Localization of the gene encoding 3-hydroxy-3-methylglutaryl-coenzyme A synthase to human chromosome 5.

S Leonard, D Arbogast, D Geyer, C Jones, M Sinensky
PMCID: PMC323256  PMID: 2870496

Abstract

A series of hybrids between primary human cells and a Chinese hamster somatic cell mutant (Mev-1), defective in expression of the enzyme 3-hydroxy-3-methylglutaryl-coenzyme A (HMG-CoA) synthase [(S)-3-hydroxy-3-methylglutaryl-CoA acetoacetyl-CoA-lyase (CoA-acetylating, EC 4.1.3.5], has been prepared that complements the mutant defect. A technique based on differential sensitivity of this enzyme activity to inhibition by magnesium ion is described that allows the discrimination of expression of human and hamster HMG-CoA synthase in these hybrids.

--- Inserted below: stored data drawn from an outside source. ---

/-- The frame is aligned whatever A7 is: A7 in the handler is 8 to 11 below what it was, the format
field says how much, the bytes between the frame and the old A7 are not written, and RTE takes A7
back to where it was (60_exceptions R413). -/
def Obligations.FrameIsSelfAligned : Prop :=
  ∀ (vector : Byte) (spc : Long) (fs : BitVec 4) (level : Option (BitVec 3)) (s : State),
    canEnter vector spc fs s = true →
    let t := takeException vector spc fs level s
    let k := s.sp.toNat % 4
    t.sp = s.sp - BitVec.ofNat 32 (8 + k) ∧ t.sp.toNat % 4 = 0 ∧
    (t.mem.read t.sp .long).toNat / 2 ^ 28 = 4 + k ∧
    (∀ j, j < k →
      t.mem.byte ((t.sp.toNat + 8 + j) % 2 ^ 32) = s.mem.byte ((t.sp.toNat + 8 + j) % 2 ^ 32)) ∧
    (even spc = true → readable t.sp .long t = true → readable (t.sp + 4) .long t = true →
      ∃ u, exec .rte t = .next u ∧ u.sp = s.sp)

/-- RTE at a handler's first instruction undoes exception entry, an interrupt's too: every register,
SR with its interrupt mask, the program counter and the stack pointer, aligned or not, are as before
the exception (60_exceptions R413, R460). The hidden fields are those of 60_exceptions R410; what
fetches see is the spec's own decision D8. -/
def Obligations.RteUndoesEntry : Prop :=
  ∀ (vector : Byte) (spc : Long) (fs : BitVec 4) (level : Option (BitVec 3)) (s : State),
    canEnter vector spc fs s = true →
    even spc = true → readable (frameBase s) .long (inHandlerMode s) = true →
    readable (frameBase s + 4) .long (inHandlerMode s) = true →
    exec .rte (takeException vector spc fs level s) = .next { s with
      mem := framed vector spc fs s
      pc := spc
      tracePending := false
      irqInhibit := true
      stale := [] }

/-- Vector, stacked program counter and fault status of each exception that an instruction ends in,
the fault status of an address error being the platform's for its cause if the platform fixes it;
vectors 9 and 12 of trace and the debug interrupt, with the next address stacked; and the vector of
an interrupt by the answer to its acknowledge: the device's, 24 plus the level on a chip with the
autovector module, 24 after a bus error (60_exceptions R401, R414, R415, R421, R431, R432, R442). The
fault status of an address error is otherwise free by the spec's own decision D20, log 11. -/
def Obligations.ExceptionVectors : Prop :=
  ∀ s : State,
    raiseExc .accessFetch s = takeException 2 s.pc 0b0100 none s ∧
    raiseExc .accessRead s = takeException 2 s.pc 0b1100 none s ∧
    (∀ fs, raiseExc (.accessWrite fs) s = takeException 2 s.pc fs none s) ∧
    (s.cfg.addressErrorFs = none → ∀ c, ∃ fs, raiseExc (.addressError c) s =
      takeException 3 s.pc fs none { s with draws := s.draws + 1 }) ∧
    (∀ m, s.cfg.addressErrorFs = some m →
      raiseExc (.addressError .oddTarget) s = takeException 3 s.pc m.oddTarget none s ∧
      raiseExc (.addressError .invalidIndex) s = takeException 3 s.pc m.invalidIndex none s ∧
      raiseExc (.addressError .misalignedRead) s = takeException 3 s.pc m.misalignedRead none s ∧
      raiseExc (.addressError .misalignedWrite) s =
        takeException 3 s.pc m.misalignedWrite none s) ∧
    raiseExc .illegal s = takeException 4 s.pc 0 none s ∧
    raiseExc .privilege s = takeException 8 s.pc 0 none s ∧
    raiseExc .trace s = takeException 9 s.pc 0 none s ∧
    raiseExc .lineA s = takeException 10 s.pc 0 none s ∧
    raiseExc .lineF s = takeException 11 s.pc 0 none s ∧
    raiseExc .format s = takeException 14 s.pc 0 none s ∧
    (∀ v : BitVec 4, raiseExc (.trap v) s =
      takeException (BitVec.ofNat 8 (32 + v.toNat)) (s.pc + 2) 0 none s) ∧
    (∀ inp, s.run = .running →
      (s.tracePending = true → boundary inp s = takeException 9 s.pc 0 none s) ∧
      (s.tracePending = false → s.irqInhibit = false → s.debugIrqPending = true →
        boundary inp s = takeException 12 s.pc 0 none { s with debugIrqPending := false })) ∧
    ∀ level : BitVec 3,
      (∀ n, iackVector s.cfg level (.vector n) = n) ∧
      (s.cfg.hasAutovector = true →
        iackVector s.cfg level .autovector = BitVec.ofNat 8 (24 + level.toNat)) ∧
      iackVector s.cfg level .busError = 24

The results indicate a structural gene defect in expression of HMG-CoA synthase activity in Mev-1 cells. Segregation of human chromosomes that do not possess the complementing marker have allowed the assignment of human HMG-CoA synthase activity to chromosome 5. This is the second demonstrably transcriptionally regulated enzyme of cholesterologenesis to be assigned to chromosome 5, the other being HMG-CoA reductase.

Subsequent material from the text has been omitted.